[Stored data entries]

theorem Block.appStop_word (s : Block) (w : Who) (exp : BitVec 2) (h : s.acceptsWith w (.MGT .APP_CTL) 0 [(MGT_APP_CTL_REQ,
    1), (MGT_APP_CTL_EXP, exp.toNat)] = true) : s.commandWith w (.MGT .APP_CTL) 0 [(MGT_APP_CTL_REQ, 1), (MGT_APP_CTL_EXP,
    exp.toNat)] = ((s.withCmd w (.MGT .APP_CTL) 0 [(MGT_APP_CTL_REQ, 1), (MGT_APP_CTL_EXP, exp.toNat)]).appStop
    exp.toNat).busOk 0#32 := by
  have e0 : fv (s.wordWith w (.MGT .APP_CTL) 0 [(MGT_APP_CTL_REQ, 1), (MGT_APP_CTL_EXP, exp.toNat)]) MGT_APP_CTL_REQ = 1 :=
    (fv_skip _ MGT_APP_CTL_REQ MGT_APP_CTL_EXP _ (by decide)).trans (fv_same _ MGT_APP_CTL_REQ _ (by decide))
  have e1 : fv (s.wordWith w (.MGT .APP_CTL) 0 [(MGT_APP_CTL_REQ, 1), (MGT_APP_CTL_EXP, exp.toNat)]) MGT_APP_CTL_EXP =
    exp.toNat := (fv_same _ MGT_APP_CTL_EXP _ (by decide)).trans (Nat.mod_eq_of_lt exp.isLt)
  refine Block.commandWith_ok s _ w _ 0 _ (by decide) h ?_
  simp [Block.act, Block.actMgt, wrote, e0, e1]
  try rfl
theorem Block.appStop_only (s : Block) (w : Who) (exp : BitVec 2) (h : s.acceptsWith w (.MGT .APP_CTL) 0 [(MGT_APP_CTL_REQ,
    1), (MGT_APP_CTL_EXP, exp.toNat)] = true) : s.onlyParts ([.reg (.MGT .APP_CTL), .mgt, .bus]) (s.commandWith w (.MGT
    .APP_CTL) 0 [(MGT_APP_CTL_REQ, 1), (MGT_APP_CTL_EXP, exp.toNat)]) := by
  rw [Block.appStop_word _ _ _ h]
  exact (Block.busOk_frame (M :=
    0x50000000000000000000000000000004000000000000000000000000000000000000000000000000000000000000000000000000000000000000000000000000000000)
    _ _ (Block.appStop_frame _ _ (Block.withCmd_frame s w _ _ _ (.refl _ _) (.of (by decide)) rfl (by decide)) (.of (by
    decide))) (.of (by decide))).only (.of (by decide))

theorem Block.appStart_word (s : Block) (w : Who) (exp : BitVec 2) (h : s.acceptsWith w (.MGT .APP_CTL) 0 [(MGT_APP_CTL_REQ,
    2), (MGT_APP_CTL_EXP, exp.toNat)] = true) : s.commandWith w (.MGT .APP_CTL) 0 [(MGT_APP_CTL_REQ, 2), (MGT_APP_CTL_EXP,
    exp.toNat)] = ((s.withCmd w (.MGT .APP_CTL) 0 [(MGT_APP_CTL_REQ, 2), (MGT_APP_CTL_EXP, exp.toNat)]).appStart
    exp.toNat).busOk 0#32 := by
  have e0 : fv (s.wordWith w (.MGT .APP_CTL) 0 [(MGT_APP_CTL_REQ, 2), (MGT_APP_CTL_EXP, exp.toNat)]) MGT_APP_CTL_REQ = 2 :=
    (fv_skip _ MGT_APP_CTL_REQ MGT_APP_CTL_EXP _ (by decide)).trans (fv_same _ MGT_APP_CTL_REQ _ (by decide))
  have e1 : fv (s.wordWith w (.MGT .APP_CTL) 0 [(MGT_APP_CTL_REQ, 2), (MGT_APP_CTL_EXP, exp.toNat)]) MGT_APP_CTL_EXP =
    exp.toNat := (fv_same _ MGT_APP_CTL_EXP _ (by decide)).trans (Nat.mod_eq_of_lt exp.isLt)
  refine Block.commandWith_ok s _ w _ 0 _ (by decide) h ?_
  simp [Block.act, Block.actMgt, wrote, e0, e1]
  try rfl
theorem Block.appStart_only (s : Block) (w : Who) (exp : BitVec 2) (h : s.acceptsWith w (.MGT .APP_CTL) 0 [(MGT_APP_CTL_REQ,
    2), (MGT_APP_CTL_EXP, exp.toNat)] = true) : s.onlyParts ([.reg (.MGT .STATE), .reg (.MGT .APP_CTL), .mgt, .bus])
    (s.commandWith w (.MGT .APP_CTL) 0 [(MGT_APP_CTL_REQ, 2), (MGT_APP_CTL_EXP, exp.toNat)]) := by
  rw [Block.appStart_word _ _ _ h]
  exact (Block.busOk_frame (M :=
    0x50000000000000000000000000000004800000000000000000000000000000000000000000000000000000000000000000000000000000000000000000000000000000)
    _ _ (Block.appStart_frame _ _ (Block.withCmd_frame s w _ _ _ (.refl _ _) (.of (by decide)) rfl (by decide)) (.of (by
    decide))) (.of (by decide))).only (.of (by decide))

theorem Block.logSubmit_word (s : Block) (w : Who) (kind : BitVec 8) (code : BitVec 16) (h : s.acceptsWith w (.MGT
    .LOG_SUBMIT) 0 [(MGT_LOG_SUBMIT_GO, 1), (MGT_LOG_SUBMIT_KIND, kind.toNat), (MGT_LOG_SUBMIT_CODE, code.toNat)] = true) :
    s.commandWith w (.MGT .LOG_SUBMIT) 0 [(MGT_LOG_SUBMIT_GO, 1), (MGT_LOG_SUBMIT_KIND, kind.toNat), (MGT_LOG_SUBMIT_CODE,
    code.toNat)] = ((s.withCmd w (.MGT .LOG_SUBMIT) 0 [(MGT_LOG_SUBMIT_GO, 1), (MGT_LOG_SUBMIT_KIND, kind.toNat),
    (MGT_LOG_SUBMIT_CODE, code.toNat)]).logSubmit (whoId w) (whoCopy w) kind.toNat code.toNat).busOk 0#32 := by
  have e0 : fv (s.wordWith w (.MGT .LOG_SUBMIT) 0 [(MGT_LOG_SUBMIT_GO, 1), (MGT_LOG_SUBMIT_KIND, kind.toNat),
    (MGT_LOG_SUBMIT_CODE, code.toNat)]) MGT_LOG_SUBMIT_GO = 1 := (fv_skip _ MGT_LOG_SUBMIT_GO MGT_LOG_SUBMIT_CODE _ (by
    decide)).trans ((fv_skip _ MGT_LOG_SUBMIT_GO MGT_LOG_SUBMIT_KIND _ (by decide)).trans (fv_same _ MGT_LOG_SUBMIT_GO _ (by
    decide)))
  have e1 : fv (s.wordWith w (.MGT .LOG_SUBMIT) 0 [(MGT_LOG_SUBMIT_GO, 1), (MGT_LOG_SUBMIT_KIND, kind.toNat),
    (MGT_LOG_SUBMIT_CODE, code.toNat)]) MGT_LOG_SUBMIT_KIND = kind.toNat := ((fv_skip _ MGT_LOG_SUBMIT_KIND
    MGT_LOG_SUBMIT_CODE _ (by decide)).trans (fv_same _ MGT_LOG_SUBMIT_KIND _ (by decide))).trans (Nat.mod_eq_of_lt
    kind.isLt)
  have e2 : fv (s.wordWith w (.MGT .LOG_SUBMIT) 0 [(MGT_LOG_SUBMIT_GO, 1), (MGT_LOG_SUBMIT_KIND, kind.toNat),
    (MGT_LOG_SUBMIT_CODE, code.toNat)]) MGT_LOG_SUBMIT_CODE = code.toNat := (fv_same _ MGT_LOG_SUBMIT_CODE _ (by
    decide)).trans (Nat.mod_eq_of_lt code.isLt)
  refine Block.commandWith_ok s _ w _ 0 _ (by decide) h ?_
  simp [Block.act, Block.actMgt, wrote, ff, Block.when, e0, e1, e2]
  try rfl
theorem Block.logSubmit_only (s : Block) (w : Who) (kind : BitVec 8) (code : BitVec 16) (h : s.acceptsWith w (.MGT
    .LOG_SUBMIT) 0 [(MGT_LOG_SUBMIT_GO, 1), (MGT_LOG_SUBMIT_KIND, kind.toNat), (MGT_LOG_SUBMIT_CODE, code.toNat)] = true) :
    s.onlyParts (raised ++ [.reg (.MGT .LOG_SUBMIT)]) (s.commandWith w (.MGT .LOG_SUBMIT) 0 [(MGT_LOG_SUBMIT_GO, 1),
    (MGT_LOG_SUBMIT_KIND, kind.toNat), (MGT_LOG_SUBMIT_CODE, code.toNat)]) := by
  rw [Block.logSubmit_word _ _ _ _ h]
  exact (Block.busOk_frame (M :=
    0x1543125000000000000000004000009849001000000300001e90150000000000000000000000000000002006040000800000000000000c0880000000000000000000000)
    _ _ (Block.logSubmit_frame _ _ _ _ _ (Block.withCmd_frame s w _ _ _ (.refl _ _) (.of (by decide)) rfl (by decide)) (.of
    (by decide))) (.of (by decide))).only (.of (by decide))

theorem Block.verifyFw_word (s : Block) (w : Who) (h : s.acceptsWith w (.MGT .VERIFY) 0 [(MGT_VERIFY_GO, 1),
    (MGT_VERIFY_OBJ, 0)] = true) : s.commandWith w (.MGT .VERIFY) 0 [(MGT_VERIFY_GO, 1), (MGT_VERIFY_OBJ, 0)] = ((s.withCmd
    w (.MGT .VERIFY) 0 [(MGT_VERIFY_GO, 1), (MGT_VERIFY_OBJ, 0)]).verifyGo 0).busOk 0#32 := by
  have e0 : fv (s.wordWith w (.MGT .VERIFY) 0 [(MGT_VERIFY_GO, 1), (MGT_VERIFY_OBJ, 0)]) MGT_VERIFY_GO = 1 := (fv_skip _
    MGT_VERIFY_GO MGT_VERIFY_OBJ _ (by decide)).trans (fv_same _ MGT_VERIFY_GO _ (by decide))
  have e1 : fv (s.wordWith w (.MGT .VERIFY) 0 [(MGT_VERIFY_GO, 1), (MGT_VERIFY_OBJ, 0)]) MGT_VERIFY_OBJ = 0 := fv_same _
    MGT_VERIFY_OBJ _ (by decide)
  refine Block.commandWith_ok s _ w _ 0 _ (by decide) h ?_
  simp [Block.act, Block.actMgt, wrote, ff, Block.when, e0, e1]
  try rfl
theorem Block.verifyFw_only (s : Block) (w : Who) (h : s.acceptsWith w (.MGT .VERIFY) 0 [(MGT_VERIFY_GO, 1),
    (MGT_VERIFY_OBJ, 0)] = true) : s.onlyParts ([.reg (.MGT .VERIFY), .mgt, .bus]) (s.commandWith w (.MGT .VERIFY) 0
    [(MGT_VERIFY_GO, 1), (MGT_VERIFY_OBJ, 0)]) := by
  rw [Block.verifyFw_word _ _ h]
  exact (Block.busOk_frame (M :=
    0x50000000000000000000000000000040000000000000000000000000000000000000000000000000000000000000000000000000000000000000000000000000000000)
    _ _ (Block.verifyGo_frame _ _ (Block.withCmd_frame s w _ _ _ (.refl _ _) (.of (by decide)) rfl (by decide)) (.of (by
    decide))) (.of (by decide))).only (.of (by decide))

theorem Block.verifyCte_word (s : Block) (w : Who) (h : s.acceptsWith w (.MGT .VERIFY) 0 [(MGT_VERIFY_GO, 1),
    (MGT_VERIFY_OBJ, 1)] = true) : s.commandWith w (.MGT .VERIFY) 0 [(MGT_VERIFY_GO, 1), (MGT_VERIFY_OBJ, 1)] = ((s.withCmd
    w (.MGT .VERIFY) 0 [(MGT_VERIFY_GO, 1), (MGT_VERIFY_OBJ, 1)]).verifyGo 1).busOk 0#32 := by
  have e0 : fv (s.wordWith w (.MGT .VERIFY) 0 [(MGT_VERIFY_GO, 1), (MGT_VERIFY_OBJ, 1)]) MGT_VERIFY_GO = 1 := (fv_skip _
    MGT_VERIFY_GO MGT_VERIFY_OBJ _ (by decide)).trans (fv_same _ MGT_VERIFY_GO _ (by decide))
  have e1 : fv (s.wordWith w (.MGT .VERIFY) 0 [(MGT_VERIFY_GO, 1), (MGT_VERIFY_OBJ, 1)]) MGT_VERIFY_OBJ = 1 := fv_same _
    MGT_VERIFY_OBJ _ (by decide)
  refine Block.commandWith_ok s _ w _ 0 _ (by decide) h ?_
  simp [Block.act, Block.actMgt, wrote, ff, Block.when, e0, e1]
  try rfl
theorem Block.verifyCte_only (s : Block) (w : Who) (h : s.acceptsWith w (.MGT .VERIFY) 0 [(MGT_VERIFY_GO, 1),
    (MGT_VERIFY_OBJ, 1)] = true) : s.onlyParts ([.reg (.MGT .VERIFY), .mgt, .bus]) (s.commandWith w (.MGT .VERIFY) 0
    [(MGT_VERIFY_GO, 1), (MGT_VERIFY_OBJ, 1)]) := by
  rw [Block.verifyCte_word _ _ h]
  exact (Block.busOk_frame (M :=
    0x50000000000000000000000000000040000000000000000000000000000000000000000000000000000000000000000000000000000000000000000000000000000000)
    _ _ (Block.verifyGo_frame _ _ (Block.withCmd_frame s w _ _ _ (.refl _ _) (.of (by decide)) rfl (by decide)) (.of (by
    decide))) (.of (by decide))).only (.of (by decide))

theorem Block.verifySaf_word (s : Block) (w : Who) (h : s.acceptsWith w (.MGT .VERIFY) 0 [(MGT_VERIFY_GO, 1),
    (MGT_VERIFY_OBJ, 2)] = true) : s.commandWith w (.MGT .VERIFY) 0 [(MGT_VERIFY_GO, 1), (MGT_VERIFY_OBJ, 2)] = ((s.withCmd
    w (.MGT .VERIFY) 0 [(MGT_VERIFY_GO, 1), (MGT_VERIFY_OBJ, 2)]).verifyGo 2).busOk 0#32 := by
  have e0 : fv (s.wordWith w (.MGT .VERIFY) 0 [(MGT_VERIFY_GO, 1), (MGT_VERIFY_OBJ, 2)]) MGT_VERIFY_GO = 1 := (fv_skip _
    MGT_VERIFY_GO MGT_VERIFY_OBJ _ (by decide)).trans (fv_same _ MGT_VERIFY_GO _ (by decide))
  have e1 : fv (s.wordWith w (.MGT .VERIFY) 0 [(MGT_VERIFY_GO, 1), (MGT_VERIFY_OBJ, 2)]) MGT_VERIFY_OBJ = 2 := fv_same _
    MGT_VERIFY_OBJ _ (by decide)
  refine Block.commandWith_ok s _ w _ 0 _ (by decide) h ?_
  simp [Block.act, Block.actMgt, wrote, ff, Block.when, e0, e1]
  try rfl
theorem Block.verifySaf_only (s : Block) (w : Who) (h : s.acceptsWith w (.MGT .VERIFY) 0 [(MGT_VERIFY_GO, 1),
    (MGT_VERIFY_OBJ, 2)] = true) : s.onlyParts ([.reg (.MGT .VERIFY), .mgt, .bus]) (s.commandWith w (.MGT .VERIFY) 0
    [(MGT_VERIFY_GO, 1), (MGT_VERIFY_OBJ, 2)]) := by
  rw [Block.verifySaf_word _ _ h]
  exact (Block.busOk_frame (M :=
    0x50000000000000000000000000000040000000000000000000000000000000000000000000000000000000000000000000000000000000000000000000000000000000)
    _ _ (Block.verifyGo_frame _ _ (Block.withCmd_frame s w _ _ _ (.refl _ _) (.of (by decide)) rfl (by decide)) (.of (by
    decide))) (.of (by decide))).only (.of (by decide))

theorem Block.swapFw_word (s : Block) (w : Who) (exp : BitVec 1) (h : s.acceptsWith w (.MGT .FW_CMD) 0 [(MGT_FW_CMD_REQ, 1),
    (MGT_FW_CMD_EXP, exp.toNat)] = true) : s.commandWith w (.MGT .FW_CMD) 0 [(MGT_FW_CMD_REQ, 1), (MGT_FW_CMD_EXP,
    exp.toNat)] = ((s.withCmd w (.MGT .FW_CMD) 0 [(MGT_FW_CMD_REQ, 1), (MGT_FW_CMD_EXP, exp.toNat)]).swapFw (whoId w)
    exp.toNat).busOk 0#32 := by
  have e0 : fv (s.wordWith w (.MGT .FW_CMD) 0 [(MGT_FW_CMD_REQ, 1), (MGT_FW_CMD_EXP, exp.toNat)]) MGT_FW_CMD_REQ = 1 :=
    (fv_skip _ MGT_FW_CMD_REQ MGT_FW_CMD_EXP _ (by decide)).trans (fv_same _ MGT_FW_CMD_REQ _ (by decide))
  have e1 : fv (s.wordWith w (.MGT .FW_CMD) 0 [(MGT_FW_CMD_REQ, 1), (MGT_FW_CMD_EXP, exp.toNat)]) MGT_FW_CMD_EXP = exp.toNat
    := (fv_same _ MGT_FW_CMD_EXP _ (by decide)).trans (Nat.mod_eq_of_lt exp.isLt)
  refine Block.commandWith_ok s _ w _ 0 _ (by decide) h ?_
  simp [Block.act, Block.actMgt, wrote, e0, e1]
  try rfl

theorem Block.confirmFw_word (s : Block) (w : Who) (exp : BitVec 1) (h : s.acceptsWith w (.MGT .FW_CMD) 0 [(MGT_FW_CMD_REQ,
    2), (MGT_FW_CMD_EXP, exp.toNat)] = true) : s.commandWith w (.MGT .FW_CMD) 0 [(MGT_FW_CMD_REQ, 2), (MGT_FW_CMD_EXP,
    exp.toNat)] = ((s.withCmd w (.MGT .FW_CMD) 0 [(MGT_FW_CMD_REQ, 2), (MGT_FW_CMD_EXP, exp.toNat)]).confirmFw
    exp.toNat).busOk 0#32 := by
  have e0 : fv (s.wordWith w (.MGT .FW_CMD) 0 [(MGT_FW_CMD_REQ, 2), (MGT_FW_CMD_EXP, exp.toNat)]) MGT_FW_CMD_REQ = 2 :=
    (fv_skip _ MGT_FW_CMD_REQ MGT_FW_CMD_EXP _ (by decide)).trans (fv_same _ MGT_FW_CMD_REQ _ (by decide))
  have e1 : fv (s.wordWith w (.MGT .FW_CMD) 0 [(MGT_FW_CMD_REQ, 2), (MGT_FW_CMD_EXP, exp.toNat)]) MGT_FW_CMD_EXP = exp.toNat
    := (fv_same _ MGT_FW_CMD_EXP _ (by decide)).trans (Nat.mod_eq_of_lt exp.isLt)
  refine Block.commandWith_ok s _ w _ 0 _ (by decide) h ?_
  simp [Block.act, Block.actMgt, wrote, e0, e1]
  try rfl
theorem Block.confirmFw_only (s : Block) (w : Who) (exp : BitVec 1) (h : s.acceptsWith w (.MGT .FW_CMD) 0 [(MGT_FW_CMD_REQ,
    2), (MGT_FW_CMD_EXP, exp.toNat)] = true) : s.onlyParts ([.reg (.SEC .FW_CNT), .reg (.MGT .FW_VER), .reg (.MGT .STATE),
    .reg (.MGT .FW_CMD), .reg (.MGT .FW_STAT), .bus, .nv]) (s.commandWith w (.MGT .FW_CMD) 0 [(MGT_FW_CMD_REQ, 2),
    (MGT_FW_CMD_EXP, exp.toNat)]) := by
  rw [Block.confirmFw_word _ _ _ h]
  exact (Block.busOk_frame (M :=
    0x240000000000000000000000000000030c04000000000000000000000000000000000000000000000000000000000000000000000000000000000000000000000000000)
    _ _ (Block.confirmFw_frame _ _ (Block.withCmd_frame s w _ _ _ (.refl _ _) (.of (by decide)) rfl (by decide)) (.of (by
    decide))) (.of (by decide))).only (.of (by decide))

PROBLEM TO WORK ON |
Using the entries shown above, reproduce verbatim the lines from the line bearing "rw [Block.verifyFw_word _ _ h]" to the line bearing "(MGT_VERIFY_OBJ, 2)] = true) : s.commandWith", inclusive.

EXERCISE ANSWER |
  rw [Block.verifyFw_word _ _ h]
  exact (Block.busOk_frame (M :=
    0x50000000000000000000000000000040000000000000000000000000000000000000000000000000000000000000000000000000000000000000000000000000000000)
    _ _ (Block.verifyGo_frame _ _ (Block.withCmd_frame s w _ _ _ (.refl _ _) (.of (by decide)) rfl (by decide)) (.of (by
    decide))) (.of (by decide))).only (.of (by decide))

theorem Block.verifyCte_word (s : Block) (w : Who) (h : s.acceptsWith w (.MGT .VERIFY) 0 [(MGT_VERIFY_GO, 1),
    (MGT_VERIFY_OBJ, 1)] = true) : s.commandWith w (.MGT .VERIFY) 0 [(MGT_VERIFY_GO, 1), (MGT_VERIFY_OBJ, 1)] = ((s.withCmd
    w (.MGT .VERIFY) 0 [(MGT_VERIFY_GO, 1), (MGT_VERIFY_OBJ, 1)]).verifyGo 1).busOk 0#32 := by
  have e0 : fv (s.wordWith w (.MGT .VERIFY) 0 [(MGT_VERIFY_GO, 1), (MGT_VERIFY_OBJ, 1)]) MGT_VERIFY_GO = 1 := (fv_skip _
    MGT_VERIFY_GO MGT_VERIFY_OBJ _ (by decide)).trans (fv_same _ MGT_VERIFY_GO _ (by decide))
  have e1 : fv (s.wordWith w (.MGT .VERIFY) 0 [(MGT_VERIFY_GO, 1), (MGT_VERIFY_OBJ, 1)]) MGT_VERIFY_OBJ = 1 := fv_same _
    MGT_VERIFY_OBJ _ (by decide)
  refine Block.commandWith_ok s _ w _ 0 _ (by decide) h ?_
  simp [Block.act, Block.actMgt, wrote, ff, Block.when, e0, e1]
  try rfl
theorem Block.verifyCte_only (s : Block) (w : Who) (h : s.acceptsWith w (.MGT .VERIFY) 0 [(MGT_VERIFY_GO, 1),
    (MGT_VERIFY_OBJ, 1)] = true) : s.onlyParts ([.reg (.MGT .VERIFY), .mgt, .bus]) (s.commandWith w (.MGT .VERIFY) 0
    [(MGT_VERIFY_GO, 1), (MGT_VERIFY_OBJ, 1)]) := by
  rw [Block.verifyCte_word _ _ h]
  exact (Block.busOk_frame (M :=
    0x50000000000000000000000000000040000000000000000000000000000000000000000000000000000000000000000000000000000000000000000000000000000000)
    _ _ (Block.verifyGo_frame _ _ (Block.withCmd_frame s w _ _ _ (.refl _ _) (.of (by decide)) rfl (by decide)) (.of (by
    decide))) (.of (by decide))).only (.of (by decide))

theorem Block.verifySaf_word (s : Block) (w : Who) (h : s.acceptsWith w (.MGT .VERIFY) 0 [(MGT_VERIFY_GO, 1),
    (MGT_VERIFY_OBJ, 2)] = true) : s.commandWith w (.MGT .VERIFY) 0 [(MGT_VERIFY_GO, 1), (MGT_VERIFY_OBJ, 2)] = ((s.withCmd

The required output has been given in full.